In Tantra it is certainly understood that the human being is a three tiered being physical, spiritual and mental. Hence, the Tantrics very skillfully and carefully developed routines for those three levels of being.

From this ancient point of view, it’s quite gratifying to find out how the greater religious, all embracing tantric and yogic practices including hatha yoga, mantra meditation, breathing exercises, ayurveda, kirtan, along with scriptural study are more and more becoming essential features of many modern yoga studios.

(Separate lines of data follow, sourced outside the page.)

-- ==== Sys2Proof/Tests/Slice0.lean ====
section
/-! SUPPORT. The model's own tests.  Expected results are those of spec/95_test_vectors.md and of the examples in the rules,
named in each comment; then one witness for the hypotheses of each statement. -/

namespace Sys2Proof.Tests

open Sys2Proof Sys2Proof.Machine

-- one thread for all theorems of the file: each `decide` of its own thread would need a stack of its own
set_option Elab.async false

/-! ### Byte strings of 95_test_vectors section 0 -/

/-- `hdr(cfg, map, bs_lo, bs_hi, sb)`. -/
def hdr (cfg map lo hi sb : Byte) : Bytes :=
  [0x53, 0x65, 0x69, 0x73, 0x6D, 0x69, 0x63, 0x44, 0x61, 0x74, 0x61, 0x00, 0x50, cfg, map, lo, hi, sb] ++
    List.replicate 62 0

/-- `g^k`. -/
def garbage (k : Nat) : Bytes := List.replicate k 0xAA

def frameA : Bytes := hdr 0x00 0x01 0x01 0x00 0x03 ++ [0x12, 0x34, 0x56]
def header0 : Bytes := hdr 0x00 0x25 0x04 0x00 0x09
def frameD : Bytes := header0 ++ (List.range 36).map fun i => BitVec.ofNat 8 (0x10 + i)
def frame4 : Bytes :=
  hdr 0x80 0x03 0x02 0x00 0x08 ++
    [0x78, 0x56, 0x34, 0x12, 0xFF, 0xFF, 0xFF, 0xFF, 0x00, 0x00, 0x00, 0x80, 0xFF, 0xFF, 0xFF, 0x7F]
def frameZ : Bytes := hdr 0x00 0x01 0x00 0x00 0x03
def frameO : Bytes := hdr 0x00 0x03 0x01 0x00 0x03 ++ [0, 0, 0]
def frameP : Bytes :=
  hdr 0x00 0x01 0x02 0x00 0x05 ++ [0x01, 0x02, 0x03, 0xEE, 0xEE, 0xFF, 0xFF, 0xFE, 0xEE, 0xEE]
def frameN : Bytes := hdr 0x00 0x00 0x02 0x00 0x03 ++ List.replicate 6 0

/-- The default parameters of 95_test_vectors, with an interval table of this test's own: 1/1, 2/1, 3/1, 4/1 ms. -/
def cfg0 : Config :=
  { nativeOrder := .little
    wOfBit7 := { zero := .three, one := .four }
    bufCap := none
    intervalLut := { w0r0 := ⟨0, 0⟩, w0r1 := ⟨1, 0⟩, w1r0 := ⟨2, 0⟩, w1r1 := ⟨3, 0⟩ }
    sink := default }

/-- The reset state of an instance with these parameters. -/
def s0 : State := { State.reset with cfg := cfg0 }

/-- The reset state with a given buffer, and optionally a cached length. -/
def withBuf (b : Bytes) (l : Option Nat := none) : State :=
  { s0 with buf := b, cached := l, st := if l = none then .accumulatingHeader else .accumulatingBody }

/-- What a test looks at: a field of the next state. -/
def nextOf {α : Type} (f : State → α) (o : Host.Outcome State Fault Refusal) : Option α :=
  match o with
  | .next t => some (f t)
  | .fault _ => none
  | .refused _ => none

/-- The state written in 95_test_vectors as (LEN, LV and L, FSEQ). -/
def shape (t : State) : Nat × Option Nat × Nat := (t.buf.length, t.cached, t.fseq)

/-- An event without the fields the tests do not look at. -/
inductive Seen where
  | warn (k : WarnKind) (n : Nat)
  | frame (b : Bytes)
  | samples (fseq : Nat) (w : Width) (en : BitVec 6) (bs : Nat) (lanes : List (Channel × List Sample))
  | err (c : ErrClass) (x : ErrCause)
  | restart
deriving DecidableEq, Repr

def seen (e : Event) : Seen :=
  match e with
  | .warn k n => .warn k n
  | .frame b => .frame b
  | .samples r => .samples r.fseq r.w r.en r.bs r.lanes
  | .err c x => .err c x
  | .seqRestart => .restart

def events (t : State) : List Seen := t.out.map seen

/-- Did the outcome refuse with this reason? -/
def refusedWith (r : Refusal) (o : Host.Outcome State Fault Refusal) : Bool :=
  match o with
  | .refused q => decide (q = r)
  | .next _ => false
  | .fault _ => false

/-- Did the outcome fault with this reason? -/
def faultedWith (r : Fault) (o : Host.Outcome State Fault Refusal) : Bool :=
  match o with
  | .fault q => decide (q = r)
  | .next _ => false
  | .refused _ => false

/-! ### Well-formedness: each check refuses an ill-formed term -/

theorem test_illformed_short_view : (Instr.hpMarker (.bytes (List.replicate 79 0))).wellFormed = false := by decide
theorem test_illformed_raw_source : (Instr.hpBatt (.header (.bytes []))).wellFormed = false := by decide
theorem test_illformed_age_source : (Instr.hpGpsage (.header (.bytes []))).wellFormed = false := by decide
theorem test_illformed_load3 : (Instr.dxLoad3 [1, 2, 3] 1).wellFormed = false := by decide
theorem test_illformed_load4 : (Instr.dxLoad4 [1, 2, 3] 0).wellFormed = false := by decide

theorem test_illformed_is_refused :
    refusedWith .illFormed (step { s0 with inp := [.op (.dxLoad4 [1, 2, 3] 0)] }) = true := by decide

/-! ### Decoding: words written from R101 and V-CO-01, selections written from R100 -/

theorem test_decode_nop : decodeCmd 0b00110100101#11 = .nop := by decide
theorem test_decode_pushb : decodeCmd 0b01001010011#11 = .pushb 0x53 := by decide
theorem test_decode_pushbL : decodeCmd 0b01101010110#11 = .pushbL 0x56 := by decide
theorem test_decode_reset : decodeCmd 0b10111111111#11 = .reset := by decide
theorem test_decode_rsvd : decodeCmd 0b11000000000#11 = .rsvd := by decide
theorem test_decode_too_wide : (decode 0x800).toOption = none := by decide
theorem test_decode_push : (encode (.push [0x53, 0x65])).map decodeWords = some [.pushb 0x53, .pushbL 0x65] := by decide
theorem test_encode_push : encode (.push [0x53, 0x65]) = some [0x253#11, 0x365#11] := by decide
theorem test_table_word_pushb : decodeTableWord 16 0x200 = some (.pushb 0) := by decide
theorem test_table_word_marker : (decodeTableWord 96 0x536569736D69634461746100).isSome = true := by decide
theorem test_micro_has_no_word : encode .fsDropk = none := by decide

/-- R100, column "selected by": the header offsets of the accessors. -/
theorem test_hdr_fields :
    [Instr.hpMarker .buf, .hpHdrsize .buf, .hpWidth .buf, .hpChen .buf 5, .hpBsamples .buf, .hpSbytes .buf, .hpFlen .buf,
      .hpStime .buf, .hpMisc .buf, .hpGps .buf, .hpPosdisc .buf, .hpPosstr .buf, .hpTail .buf].map hdrField =
    [some (0, 12), some (12, 1), some (13, 1), some (14, 1), some (15, 2), some (17, 1), some (15, 3), some (18, 8),
      some (26, 7), some (33, 20), some (53, 1), some (54, 23), some (77, 3)] := by decide

/-- R100, column "selected by": LEN = 79 waits, LEN = 80 searches; a marker at 0, at 5, a tail, nothing. -/
theorem test_selection :
    [selectAt .testA (withBuf (garbage 79)), selectAt .testA (withBuf (garbage 80)),
      selectAt .searched (withBuf (frameA.take 80)), selectAt .searched (withBuf (garbage 5 ++ frameA.take 80)),
      selectAt .searched (withBuf (garbage 78 ++ [0x53, 0x65])), selectAt .searched (withBuf (garbage 80)),
      selectAt .stepC (withBuf frameA), selectAt .stepD (withBuf (frameA.take 82) (some 83)),
      selectAt .stepD (withBuf frameA (some 83))] =
    [some .waitHdr, some .search, some .sync0, some (.dropK 5), some (.keepTail 2), some .flush, some (.len 83),
      some .waitBody, some (.emit 83)] := by decide +kernel

/-! ### The command port (44_control_ops, V-CO) -/

/-- V-CO-02. -/
theorem test_nop : nextOf (fun t => (t.buf, t.chunkOpen, t.out.length)) (exec .nop { s0 with chunkOpen := true }) =
    some ([], true, 0) := by decide

/-- V-CO-02. -/
theorem test_pushb : nextOf (fun t => (t.buf, t.chunkOpen, t.out.length)) (exec (.pushb 0x53) s0) =
    some ([0x53], true, 0) := by decide

/-- R241: refused when LEN = BUF_CAP. -/
theorem test_pushb_full :
    refusedWith .bufferFull (exec (.pushb 0x53) { s0 with cfg := { cfg0 with bufCap := some 0 } }) = true := by decide

/-- V-CO-02. -/
theorem test_pushbL :
    nextOf (fun t => (t.buf, t.chunkOpen, t.pos, t.out.length)) (exec (.pushbL 0x65) { s0 with buf := [0x53], chunkOpen := true }) =
    some ([0x53, 0x65], false, .idle, 0) := by decide

/-- R242: the last beat of `Fa` emits the frame and its record. -/
theorem test_pushbL_frame :
    nextOf (fun t => (events t, shape t)) (exec (.pushbL 0x56) { withBuf (frameA.take 82) with chunkOpen := true }) =
    some ([.frame frameA, .samples 1 .three 0x01#6 1 [(0, [0x123456#32])]], (0, none, 2)) := by decide +kernel

/-- R243 and P4: RESET inside a frame. -/
theorem test_reset :
    nextOf (fun t => (events t, shape t, t.st, t.chunkOpen))
      (exec .reset { withBuf (frameA.take 81) (some 83) with fseq := 7, chunkOpen := true }) =
    some ([.restart], (0, none, 1), .accumulatingHeader, false) := by decide +kernel

/-- V-CO-06. -/
theorem test_rsvd : refusedWith .reservedCommand (step (s0.withFetchWord 16 0x600)) = true := by decide

/-- The first step after power-on reset runs a placed word. -/
theorem test_step_first_word :
    nextOf (fun t => (t.buf, t.chunkOpen)) (step (State.reset.withFetchWord 16 0x253)) = some ([0x53], true) := by decide

/-! ### The frame synchronizer (41_frame_sync, V-FS) -/

/-- R150: `PUSH Fa` from reset. -/
theorem test_push_frame : nextOf (fun t => (events t, shape t, t.ret)) (exec (.push frameA) s0) =
    some ([.frame frameA, .samples 1 .three 0x01#6 1 [(0, [0x123456#32])]], (0, none, 2), .consumed 83) := by
  decide +kernel

/-- V-FS-11, the first form: garbage between frames. -/
theorem test_push_garbage_between :
    nextOf (fun t => (events t, shape t)) (exec (.push (frameA ++ garbage 7 ++ frameA)) s0) =
    some ([.frame frameA, .samples 1 .three 0x01#6 1 [(0, [0x123456#32])], .warn .dropToMarker 7, .frame frameA,
      .samples 2 .three 0x01#6 1 [(0, [0x123456#32])]], (0, none, 3)) := by decide +kernel

/-- R152. -/
theorem test_fsAppend : nextOf (fun t => (t.buf, t.pos)) (exec (.fsAppend [0x69, 0x73]) (withBuf [0x53, 0x65])) =
    some ([0x53, 0x65, 0x69, 0x73], .testA) := by decide

/-- R153. -/
theorem test_fsWaithdr : nextOf (fun t => (t.buf.length, t.out.length, t.pos)) (exec .fsWaithdr (withBuf (garbage 79))) =
    some (79, 0, .idle) := by decide

theorem test_fsWaithdr_not_selected : refusedWith .notSelected (exec .fsWaithdr (withBuf (garbage 80))) = true := by decide

/-- R154: `g^5 ++ Fa[0..80)` gives k = 5. -/
theorem test_fsSearch : nextOf State.ret (exec .fsSearch (withBuf (garbage 5 ++ frameA.take 80))) =
    some (.search (some 5) none) := by decide +kernel

/-- R157: `g^78 ++ 53 65` gives j = 2. -/
theorem test_fsSearch_tail : nextOf State.ret (exec .fsSearch (withBuf (garbage 78 ++ [0x53, 0x65]))) =
    some (.search none (some 2)) := by decide +kernel

theorem test_fsSync0 : nextOf State.pos (exec .fsSync0 (withBuf (frameA.take 80))) = some .stepC := by decide +kernel

/-- R156 and V-FS-09. -/
theorem test_fsDropk : nextOf (fun t => (t.buf, events t)) (exec .fsDropk (withBuf (garbage 68 ++ marker))) =
    some (marker, [.warn .dropToMarker 68]) := by decide +kernel

/-- V-FS-05: the smallest KEEP_TAIL count. -/
theorem test_fsKeeptail :
    nextOf (fun t => (t.buf, events t, t.pos)) (exec .fsKeeptail (withBuf (garbage 69 ++ marker.take 11))) =
    some (marker.take 11, [.warn .keepTail 69], .idle) := by decide +kernel

/-- V-FS-05: a lone `65` is not a marker prefix. -/
theorem test_fsFlush : nextOf (fun t => (t.buf, events t)) (exec .fsFlush (withBuf (garbage 79 ++ [0x65]))) =
    some ([], [.warn .flushAll 80]) := by decide +kernel

/-- V-FS-01. -/
theorem test_fsLen : nextOf (fun t => (t.cached, t.st)) (exec .fsLen (withBuf (frameA.take 80))) =
    some (some 83, .accumulatingBody) := by decide +kernel

/-- V-FS-14: the largest length. -/
theorem test_fsLen_largest : nextOf State.cached (exec .fsLen (withBuf (hdr 0x00 0x01 0xFF 0xFF 0xFF))) =
    some (some 16711505) := by decide +kernel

So, to answer the question in the title of this article. Can we’ve both a limber physique in addition to a sacred spirit while practicing yoga? Yes, certainly we can. Yoga just isn’t either/or. Yoga is yes/and. The much more holistic our yoga practice becomes that is, the better religious practice is put into our body posture practice the more these 2 seemingly opposite poles-the body along with the spirit-will blend and unify. Unity was, after many, the objective of age-old Tantra.

Perhaps soon someone will write a book about this new, ever growing homonym of global yoga? Mark Singleton’s Yoga Body is not such a book. But a book about this, shall we telephone call it, neo-traditional, or perhaps holistic form of yoga would most likely be an intriguing cultural exploration.